The latest polls reveal support for the Moon administration and the ruling party. This is important to the Moon administration for two reasons. One, its flagship electoral reform has lost its shine as a result of over a year of wrangling between political parties so that the initial goal of ‘opening up’ the political system by favouring greater representation of traditionally less visible or discriminated groups such as women, migrant and irregular workers, LGBTI, youth and refugees has been diluted in practice, as the dominant parties have set up their satellite groups to cushion the impact of the (minor) change in the electoral law. Two, the global depression likely to follow the covid-19 pandemic would be very difficult task for the government to handle as such recession will not be solely dependent on Korea but globally interwoven economy. This raises questions about how the Moon administration will seek to secure its legacy of completing the candlelight vigils reform in terms of reducing socio-economic inequality in Korea.
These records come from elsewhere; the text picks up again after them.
-- ==== Sys2Proof/Certificates/Slice0/Obligations.lean ====
section
/-!
DEFINITION. The statements about the machine, from the numbered rules of spec/.
-/

open Sys2Proof Sys2Proof.Machine

/-! ## Reset and configuration -/

/-- The values rules R43 and R190 give for reset. That the bus is uninitialised, nothing is outstanding and the trace is
empty is the model's (notes/assumptions/6.md, 7.md, 11.md). -/
def Obligations.ResetRegisters : Prop :=
  State.reset.current = .initPeripheral ∧ State.reset.startupInit = true ∧ State.reset.handle = none
    ∧ State.reset.outstanding = 0 ∧ State.reset.busInitialised = false ∧ State.reset.trace = []
    ∧ ∀ d, (atDigit State.reset.shared.digits d).character = atDigit State.reset.rom.val.defaultChar d

/-- The three invariants hold right after reset: the sequencer's (R38, R39, which the spec marks as derived), the
memories' canonical form, and clean bytes and records (R82 (b), R150 P1). The model's are: in the first the clauses on
`held` and `next` (notes/assumptions/5.md), the whole of the second (3.md), and in the third the trace (7.md) and that
nothing is said of a byte of `BUF` that nothing has written (3.md). -/
def Obligations.ResetMeetsInvariants : Prop :=
  SequencerInv State.reset ∧ MemoryInv State.reset ∧ FrameInv State.reset

/-- A configuration is accepted exactly when it satisfies R142 (a), (c), (d), U12 and the ranges of R8, and is refused
otherwise. The refusal's name and the positive yield as a condition are the model's (notes/assumptions/2.md). -/
def Obligations.PowerUpRefusesIllFormed : Prop :=
  ∀ p : Params,
    (¬ (p.segDp < 16 ∧ p.segtab.length = 256
        ∧ (∀ m ∈ p.segtab, m.toNat < 2 ^ 16 ∧ m.getLsbD p.segDp = false)
        ∧ p.iconWifi < p.iconCount ∧ p.write.cmd < 8 ∧ p.write.addr < 128 ∧ 0 < p.tickYield
        ∧ ∀ c ∈ [p.sysDis, p.comOption, p.masterMode, p.sysOn, p.pwmDuty, p.blinkOff, p.ledOn],
            c.cmd < 8 ∧ c.addr < 256)
      → powerUp p = .refused .illFormedConfiguration)
    ∧ ((p.segDp < 16 ∧ p.segtab.length = 256
        ∧ (∀ m ∈ p.segtab, m.toNat < 2 ^ 16 ∧ m.getLsbD p.segDp = false)
        ∧ p.iconWifi < p.iconCount ∧ p.write.cmd < 8 ∧ p.write.addr < 128 ∧ 0 < p.tickYield
        ∧ ∀ c ∈ [p.sysDis, p.comOption, p.masterMode, p.sysOn, p.pwmDuty, p.blinkOff, p.ledOn],
            c.cmd < 8 ∧ c.addr < 256)
      → ∃ t, powerUp p = .next t ∧ t.rom.val = p ∧ t.current = .initPeripheral ∧ t.startupInit = true)

/-! ## Encoding -/

/-- Every well-formed instruction's word decodes to it. Where a word's fields lie in its bytes, and the place as an
argument, are the model's (notes/assumptions/8.md). -/
def Obligations.DecodeOfEncode : Prop :=
  ∀ i : Instr, i.wf = true → decode (encode i).1 (encode i).2 = .ok i

/-- A word that decodes is the word of what it decodes to, which is well formed: where a word stands, it has one
meaning. The layout is the model's (notes/assumptions/8.md). -/
def Obligations.EncodeOfDecode : Prop :=
  ∀ f bytes i, decode f bytes = .ok i → encode i = (f, bytes) ∧ i.wf = true

/-- A few words written out from R70, R74, R75, R81 and the vectors V-C3 and S1. The bytes that hold a code or a header
are the model's (notes/assumptions/8.md). -/
def Obligations.SpecWordsDecode : Prop :=
  decode .state [0x0B#8] = .ok .refresh
    ∧ decode .state [0x0D#8] = .ok .waitDriverReady
    ∧ decode (.cfgtx .comOption) [0x20#8, 0x04#8] = .ok (.cfgtxComOption 4#3 0x20#8)
    ∧ decode .wrtx [0x80#8, 0x02#8] = .ok (.wrtx 5#3 0#7)
    ∧ decode .busop [0x0A#8, 0x00#8, 0x00#8] = .ok (.busopAttach .refresh)
    ∧ decode .busop [0x05#8, 0x00#8, 0x00#8] = .ok .busopAwait

/-- `op_code` 6 and 7 are rejected by name whatever the other ports hold (R81, U13). The three bytes of the ports are
the model's (notes/assumptions/8.md). -/
def Obligations.ReservedOpCodesRejected : Prop :=
  ∀ b0 b1 b2 : Byte, 6 ≤ b0.toNat % 8 → decode .busop [b0, b1, b2] = .error .reservedOpCode
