-- ==== Sys2Proof/Tests/Slice0.lean ====
section
/-!
SUPPORT. Tests: well-formedness smoke tests, decoding of words written out from the spec, the spec's vectors (spec/95), and
for each statement with hypotheses a concrete witness that meets them. Expected values come from spec/95 or by hand from the
cited rule.
-/

namespace Sys2Proof.Tests

open Sys2Proof Sys2Proof.Machine

-- One theorem at a time: checked side by side, the kernel evaluations below would hold a thread each.
set_option Elab.async false

/-! ## WellFormed smoke -/

/-- R82 (d): a payload of 64 bits is no record's. -/
theorem test_wf_refuses_length : (Instr.busopQueue 5#3 0x00#8 64#8).wf = false := by decide

/-- R41: bit 7 of the address of a 128-bit record is 0. -/
theorem test_wf_refuses_wide_address : (Instr.busopQueue 5#3 0x80#8 128#8).wf = false := by decide

/-- R74: all eight address bits of a record without payload are its own. -/
theorem test_wf_accepts_config_record : (Instr.busopQueue 4#3 0xAF#8 0#8).wf = true := by decide

/-! ## Decoding words written out bit by bit -/

/-- R70: row 0, 0000. -/
theorem test_decode_initPeripheral : decode .state [0b00000000#8] = .ok .initPeripheral := by decide

/-- R70: row 1, 0001. -/
theorem test_decode_setCfg : decode .state [0b00000001#8] = .ok .setCfgProtocolFormat := by decide

/-- R70: row 2, 0010. -/
theorem test_decode_sysDis : decode .state [0b00000010#8] = .ok .cfgSysDis := by decide

/-- R70: rows 3 to 8, 0011 to 1000. -/
theorem test_decode_commands :
    decode .state [0b00000011#8] = .ok .cfgComOption ∧ decode .state [0b00000100#8] = .ok .cfgMasterMode
      ∧ decode .state [0b00000101#8] = .ok .cfgSysOn ∧ decode .state [0b00000110#8] = .ok .cfgPwmMode
      ∧ decode .state [0b00000111#8] = .ok .cfgBlinkMode ∧ decode .state [0b00001000#8] = .ok .cfgLedOn := by decide

/-- R70: rows 9 to 15, 1001 to 1111. -/
theorem test_decode_last_rows :
    decode .state [0b00001001#8] = .ok .cancelCfgProtocolFormat
      ∧ decode .state [0b00001010#8] = .ok .setWriteProtocolFormat ∧ decode .state [0b00001011#8] = .ok .refresh
      ∧ decode .state [0b00001100#8] = .ok .prepareReinit ∧ decode .state [0b00001101#8] = .ok .waitDriverReady
      ∧ decode .state [0b00001110#8] = .ok .cancelCfgOffMode ∧ decode .state [0b00001111#8] = .ok .offMode := by decide

/-- R71: a STATE code has four bits. -/
theorem test_decode_refuses_wide_state : decode .state [0b00010000#8] = .error .unusedBits := by decide

/-- V-C6: header 100 10101111, the record of C_PWM_DUTY = (4, 0xAF); the same bits are each command's where they stand. -/
theorem test_decode_cfgtx_rows :
    decode (.cfgtx .pwmDuty) [0b10101111#8, 0b00000100#8] = .ok (.cfgtxPwmDuty 4#3 0xAF#8)
      ∧ decode (.cfgtx .sysDis) [0b00000000#8, 0b00000100#8] = .ok (.cfgtxSysDis 4#3 0x00#8)
      ∧ decode (.cfgtx .comOption) [0b00100000#8, 0b00000100#8] = .ok (.cfgtxComOption 4#3 0x20#8)
      ∧ decode (.cfgtx .masterMode) [0b00011000#8, 0b00000100#8] = .ok (.cfgtxMasterMode 4#3 0x18#8)
      ∧ decode (.cfgtx .sysOn) [0b00000001#8, 0b00000100#8] = .ok (.cfgtxSysOn 4#3 0x01#8)
      ∧ decode (.cfgtx .blinkOff) [0b00001000#8, 0b00000100#8] = .ok (.cfgtxBlinkOff 4#3 0x08#8)
      ∧ decode (.cfgtx .ledOn) [0b00000011#8, 0b00000100#8] = .ok (.cfgtxLedOn 4#3 0x03#8) := by decide

/-- R75: command 101, address 0000011. -/
theorem test_decode_wrtx : decode .wrtx [0b10000011#8, 0b00000010#8] = .ok (.wrtx 5#3 3#7) := by decide

/-- R81: operation codes 000 to 101; ATTACH's profile is the bit above the code (notes/assumptions/8.md). -/
theorem test_decode_busop :
    decode .busop [0b00000000#8, 0#8, 0#8] = .ok .busopNone ∧ decode .busop [0b00000001#8, 0#8, 0#8] = .ok .busopBusInit
      ∧ decode .busop [0b00000010#8, 0#8, 0#8] = .ok (.busopAttach .config)
      ∧ decode .busop [0b00001010#8, 0#8, 0#8] = .ok (.busopAttach .refresh)
      ∧ decode .busop [0b00000011#8, 0#8, 0#8] = .ok .busopDetach
      ∧ decode .busop [0b01000100#8, 0b00010000#8, 0b00000000#8] = .ok (.busopQueue 4#3 0x20#8 0#8)
      ∧ decode .busop [0b01010100#8, 0b00000000#8, 0b01000000#8] = .ok (.busopQueue 5#3 0x00#8 128#8)
      ∧ decode .busop [0b00000101#8, 0#8, 0#8] = .ok .busopAwait := by decide

/-- R82 (d), R41: a length of 64, a port driven under AWAIT, and two bytes instead of three are each refused by name. -/
theorem test_decode_busop_refusals :
    decode .busop [0b00000100#8, 0#8, 0b00100000#8] = .error .reservedTxLength
      ∧ decode .busop [0b00001101#8, 0#8, 0#8] = .error .undrivenPort
      ∧ decode .busop [0b00000101#8, 0#8] = .error .wrongLength := by decide

/-- The numbering of spec/opcode_table.json: 3, 4 and 8 bits. -/
theorem test_decode_table_words :
    decodeTableWord 4 11 = some .refresh ∧ decodeTableWord 8 15 = some .offMode ∧ decodeTableWord 3 5 = some .busopAwait
      ∧ decodeTableWord 3 6 = none ∧ decodeTableWord 11 0x4AF = some (.cfgtxSysDis 4#3 0xAF#8)
      ∧ decodeTableWord 10 0x280 = some (.wrtx 5#3 0#7) := by decide

/-! ## Fixtures of spec/95 -/

/-- `SEGTAB` of FIX7. -/
def table7 : List Mask :=
  (List.range 256).map fun c =>
    match c with
    | 0x30 => 0x3F#32
    | 0x31 => 0x06#32
    | 0x32 => 0x5B#32
    | 0x33 => 0x4F#32
    | 0x34 => 0x66#32
    | 0x38 => 0x7F#32
    | _ => 0#32

/-- `SEGTAB` of FIX16. -/
def table16 : List Mask :=
  (List.range 256).map fun c =>
    match c with
    | 0x41 => 0x8001#32
    | 0x42 => 0x0100#32
    | 0x43 => 0xEFFF#32
    | _ => 0#32

/-- FIX7 with FIXCMD; two icons, the first being wifi. -/
def fix7 : Params :=
  { Params.blank with
    segDp := 7, segtab := table7, iconCount := 2, iconWifi := 0
    sysDis := ⟨4, 0x00⟩, comOption := ⟨4, 0x20⟩, masterMode := ⟨4, 0x18⟩, sysOn := ⟨4, 0x01⟩, pwmDuty := ⟨4, 0xAF⟩
    blinkOff := ⟨4, 0x08⟩, ledOn := ⟨4, 0x03⟩, write := ⟨5, 0x00⟩, busCfg := 9 }

theorem fix7_wf : fix7.wf = true := by decide +kernel

theorem fix16_wf : { fix7 with segDp := 12, segtab := table16 }.wf = true := by decide +kernel

def rom7 : Rom := ⟨fix7, fix7_wf⟩

def rom16 : Rom := ⟨{ fix7 with segDp := 12, segtab := table16 }, fix16_wf⟩

/-- A blink state with given `active` and `toggle`. -/
def blink (active toggle : Bool) : BlinkState :=
  ⟨0, 0, 0, active, toggle, false, 0#8⟩

/-- The display input `D="ccccc" dp=bbbbb tg=bbbbb wifi=(a,t)` of spec/95, index 0 leftmost. -/
def display (c : PerDigit Byte) (dp tg : PerDigit Bool) (a t : Bool) : Shared :=
  { digits := ⟨⟨c.left1, dp.left1⟩, ⟨c.left2, dp.left2⟩, ⟨c.middle, dp.middle⟩, ⟨c.right1, dp.right1⟩, ⟨c.right2, dp.right2⟩⟩
    digitBlink := ⟨blink false tg.left1, blink false tg.left2, blink false tg.middle, blink false tg.right1,
      blink false tg.right2⟩
    iconBlink := [(0, blink a t)]
    icons := [] }

def none5 : PerDigit Bool := ⟨false, false, false, false, false⟩

def all5 : PerDigit Bool := ⟨true, true, true, true, true⟩

/-- "01234". -/
def digits01234 : PerDigit Byte := ⟨0x30#8, 0x31#8, 0x32#8, 0x33#8, 0x34#8⟩

/-- The handle a profile was attached under, with a token. -/
def held (p : Profile) : Option Handle := some ⟨p, 77⟩

/-- A machine of FIX7 in a state, with a handle, an edge's input on its ports, and the display of V-E1. -/
def inState (tag : Tag) (h : Option Handle) (input : Input) : State :=
  { State.coldInit rom7 0 with
    current := tag
    previous := .offMode
    next := .cfgComOption
    refreshPeriodStart := 18000#64
    handle := h
    port := input
    shared := display digits01234 none5 all5 false false }

/-- An edge answered ok at a clock value. -/
def okAt (us : Nat) : Input := { Input.allOk with nowUs := BitVec.ofNat 64 us, token := 5 }

/-- An edge answered error at a clock value. -/
def errAt (us : Nat) : Input := { Input.quiet with nowUs := BitVec.ofNat 64 us, token := 5 }

/-- What is seen of the next state an outcome answers, if it answers one. -/
def seen {α : Type} (f : State → α) (o : Host.Outcome State Fault Refusal) : Option α :=
  match o with
  | .next t => some (f t)
  | .fault _ => none
  | .refused _ => none

/-! ## Transport states: V-T1 to V-T13 -/

theorem test_VT1 :
    seen (fun t => (t.current, t.previous, t.trace)) (exec .initPeripheral (inState .initPeripheral none (okAt 0)))
      = some (.setCfgProtocolFormat, .initPeripheral, [.busInitialize 9]) := by decide +kernel

theorem test_VT2 :
    seen (fun t => (t.current, t.previous, t.trace)) (exec .initPeripheral (inState .initPeripheral none (errAt 0)))
      = some (.initPeripheral, .offMode, [.busInitialize 9, .log .busInit .initPeripheral]) := by decide +kernel

theorem test_VT3 :
    seen (fun t => (t.current, t.previous, t.handle))
        (exec .setCfgProtocolFormat (inState .setCfgProtocolFormat none (okAt 0)))
      = some (.cfgSysDis, .setCfgProtocolFormat, some ⟨.config, 5⟩) := by decide +kernel

theorem test_VT4 :
    seen (fun t => (t.current, t.handle, t.trace))
        (exec .setCfgProtocolFormat (inState .setCfgProtocolFormat none (errAt 0)))
      = some (.setCfgProtocolFormat, none, [.attachDevice .config, .log .attach .setCfgProtocolFormat]) := by
  decide +kernel

theorem test_VT5 :
    seen (fun t => (t.current, t.previous, t.handle))
        (exec .cancelCfgProtocolFormat (inState .cancelCfgProtocolFormat (held .config) (okAt 0)))
      = some (.setWriteProtocolFormat, .cancelCfgProtocolFormat, none) := by decide +kernel

theorem test_VT6 :
    seen (fun t => (t.current, t.handle, t.out.logValid, t.out.logClass))
        (exec .cancelCfgProtocolFormat (inState .cancelCfgProtocolFormat (held .config) (errAt 0)))
      = some (.cancelCfgProtocolFormat, held .config, true, 2#2) := by decide +kernel

theorem test_VT7 :
    seen (fun t => (t.current, t.handle, t.refreshPeriodStart))
        (exec .setWriteProtocolFormat (inState .setWriteProtocolFormat none (okAt 20000)))
      = some (.refresh, some ⟨.refresh, 5⟩, 20000#64) := by decide +kernel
Although the campaign has been overshadowed by the Covid-19 crisis, the elections will also signal who is best positioned to win the 2022 presidential elections. In a semi-presidential system winning parliamentary elections is important as governability hinges on having a parliamentary majority, but presidential elections tend to be the more consequential of the electoral rounds as in Korea it is the president that, in a dual executive, steers policy. President Moon and his allies in parliament will need to show that they are able to navigate the very stormy waters of an intertwined public health, economic and social crisis.